The reason this happens is almost always a stale or corrupted DNS cache on your machine or router. It can also be a misconfigured DNS server pushed by your ISP, or a Chrome internal cache gone bad. Rarely, it's a firewall or VPN blocking the query entirely. The fix is straightforward: flush all layers of cache and switch to a reliable public DNS resolver.

Fix steps

  1. Flush your Windows DNS cache. Open Command Prompt as administrator and run ipconfig /flushdns. You'll see 'Successfully flushed the DNS Resolver Cache' if it worked. This clears the local cache Windows keeps for all apps, including Chrome.
  2. Clear the Chrome DNS cache. Chrome maintains its own internal DNS cache separate from Windows. In the address bar, type chrome://net-internals/#dns. Click the 'Clear host cache' button. This nukes Chrome's DNS entries without affecting other browsers.
  3. Close and reopen Chrome. Don't just restart it — fully exit Chrome from the system tray (right-click the Chrome icon in the taskbar and select 'Exit'). Reopen and try your site.
  4. Release and renew your IP lease. In the same admin Command Prompt, run ipconfig /release then ipconfig /renew. This forces your network adapter to get a fresh IP and DNS configuration from the router. Wait 10 seconds between commands.
  5. Reset Winsock. Run netsh winsock reset followed by netsh int ip reset. Reboot your machine. This is the nuclear option for network corruption — it resets the entire TCP/IP stack to default. Only do this if step 1-4 fail.
  6. Switch to Google DNS. Go to Control Panel > Network and Sharing Center > Change adapter settings. Right-click your active connection, select Properties, double-click 'Internet Protocol Version 4 (TCP/IPv4)', and set DNS to 8.8.8.8 and 8.8.4.4. Click OK and close everything. This bypasses your ISP's DNS server, which is often slow or misconfigured.

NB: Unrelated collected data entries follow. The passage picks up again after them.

-- ==== Sys2Proof/Laws/Events.lean ====
section
/-!
SUPPORT. What sending, logging and reporting an event leave alone: everything but the registers of the event and blotter
counts, the sessions, the log and what has been sent.
-/
namespace Sys2Proof.Machine

variable (s : State)

theorem foldl_keep {α β : Type} (f : State → α → State) (g : State → β) (h : ∀ t x, g (f t x) = g t) (l : List α) :
    ∀ s, g (l.foldl f s) = g s := by
  induction l with
  | nil => intro s; rfl
  | cons x l ih => intro s; rw [List.foldl_cons, ih, h]

/-- A function of the state that survives register writes to the counts of events, sessions, the log and what is sent. -/
structure EventFrame {β : Type} (g : State → β) : Prop where
  emit : ∀ s o, g (s.emit o) = g s
  host : ∀ s h, g { s with host := h } = g s
  log : ∀ s l, g { s with log := l } = g s
  put : ∀ (s : State) (f : Fld) v, f.reg = .ethErr ∨ f.reg = .ethEvtNext ∨ f.reg = .scmBlotNext ∨ f.reg = .scmBlotDrop ∨ f.reg = .scmErr →
    g (s.put f v) = g s

theorem EventFrame.sendVcp {β : Type} {g : State → β} (h : EventFrame g) (d : Peer) (b : List Nat) : g (s.sendVcp d b) = g s := by
  simp only [State.sendVcp, State.sendEth, State.drive]
  split
  · split
    · rfl
    · exact h.emit _ _
  · rfl

theorem EventFrame.modSess {β : Type} {g : State → β} (h : EventFrame g) (k : Nat) (f : Session → Session) :
    g (s.modSess k f) = g s := h.host _ _

theorem EventFrame.eventTo {β : Type} {g : State → β} (h : EventFrame g) (e : EvEntry) (k : Nat) (a b : Option (Nat × Nat)) :
    g (eventTo e k a b s) = g s := by
  cases a with
  | none => exact h.put _ _ _ (Or.inl rfl)
  | some u =>
    cases b with
    | none => exact h.put _ _ _ (Or.inl rfl)
    | some v => exact (h.sendVcp _ _ _).trans ((h.host _ _).trans (h.modSess _ _ _))

theorem EventFrame.sendEvent {β : Type} {g : State → β} (h : EventFrame g) (e : EvEntry) (a : Option Nat) :
    g (sendEvent e a s) = g s := by
  unfold Sys2Proof.Machine.sendEvent
  refine foldl_keep _ g ?_ _ _
  intro t x
  dsimp only
  split
  · rw [h.eventTo, h.modSess]
  · rfl

theorem EventFrame.logEvent {β : Type} {g : State → β} (h : EventFrame g) (c o v : Nat)
    (m : Option (Nat × Nat × Nat × Nat × List Byte)) (a : Option Nat) : g (s.logEvent c o v m a) = g s := by
  rw [State.logEvent, h.sendEvent, h.log, h.put _ _ _ (Or.inr (Or.inl rfl))]

theorem EventFrame.blot {β : Type} {g : State → β} (h : EventFrame g) (c v d : Nat) : g (s.blot c v d) = g s := by
  have e : g ((s.addSat F.scmBlotDropVal 1).flag F.scmErrBlotterDrop) = g s := by
    rw [State.flag, h.put _ _ _ (by decide), State.addSat, h.put _ _ _ (by decide)]
  rw [State.blot]
  split
  · rw [h.log, h.put _ _ _ (by decide)]
  · dsimp only
    split
    · exact e
    · rw [h.logEvent, h.log, e]

theorem EventFrame.raise {β : Type} {g : State → β} (h : EventFrame g) (e : Ev) (o v : Nat) : g (s.raise e o v) = g s := by
  rw [State.raise, h.blot, h.logEvent]

/-- A register outside the event counts survives. -/
theorem eventFrame_word (r : RegName) (i j : Nat)
    (hr : r ≠ .ethErr ∧ r ≠ .ethEvtNext ∧ r ≠ .scmBlotNext ∧ r ≠ .scmBlotDrop ∧ r ≠ .scmErr) :
    EventFrame (fun s => s.word r i j) where
  emit _ _ := rfl
  host _ _ := rfl
  log _ _ := rfl
  put s f v h := by
    obtain ⟨h1, h2, h3, h4, h5⟩ := hr
    refine word_setWord_other s f.reg r _ 0 0 i j ?_
    rintro rfl
    rcases h with h | h | h | h | h <;> contradiction

/-- A field outside the event counts survives an event. -/
theorem get_raise (e : Ev) (o v : Nat) (f : Fld) (i j : Nat)
    (hr : f.reg ≠ .ethErr ∧ f.reg ≠ .ethEvtNext ∧ f.reg ≠ .scmBlotNext ∧ f.reg ≠ .scmBlotDrop ∧ f.reg ≠ .scmErr) :
    (s.raise e o v).get f i j = s.get f i j := by
  have := (eventFrame_word f.reg i j hr).raise s e o v
  simp only [State.get, this]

Alternative fixes if the main ones fail

  • Restart your router. Unplug it for 30 seconds, plug it back in. Many consumer routers cache DNS entries and get stuck. A power cycle clears that memory. Do this even if you think it won't help — it solves a surprising number of NXDOMAIN errors.
  • Check for VPN interference. If you're running a VPN, disconnect it completely and test. Some VPNs override your DNS settings with their own, and if that VPN server's DNS is slow or broken, you get NXDOMAIN. Split-tunneling can also cause this.
  • Run nslookup manually. Open a new Command Prompt and type nslookup example.com (replace with the failing domain). If it returns 'Non-existent domain', the problem is upstream — your DNS server truly doesn't know the domain. Try nslookup example.com 8.8.8.8 to query Google DNS directly. If that works, your default DNS is the culprit.
  • Disable IPv6. Some networks have broken IPv6 DNS stacks. In Windows, go to Network settings > Change adapter options > right-click your connection > Properties > uncheck 'Internet Protocol Version 6 (TCP/IPv6)'. Reboot. This is a band-aid, but it works for edge cases where IPv6 DNS resolution is flaky.
  • Check your hosts file. Open C:\Windows\System32\drivers\etc\hosts in Notepad as admin. Look for any line mapping the failing domain to 127.0.0.1 or 0.0.0.0. Delete those lines and save. Malware or developer tools sometimes write bad entries here.

Prevention tip

Set your DNS to a reliable public resolver like Cloudflare (1.1.1.1, 1.0.0.1) or Google (8.8.8.8, 8.8.4.4) permanently. ISP-provided DNS servers change addresses, get overloaded, and cache stale records for too long. Public resolvers have 99.9% uptime and update their caches in seconds. On Windows 11, you can set this at the router level so all your devices benefit, or per-adapter if you travel with a laptop. Also, keep Chrome updated — old versions have known bugs in their DNS resolver that cause NXDOMAIN false positives.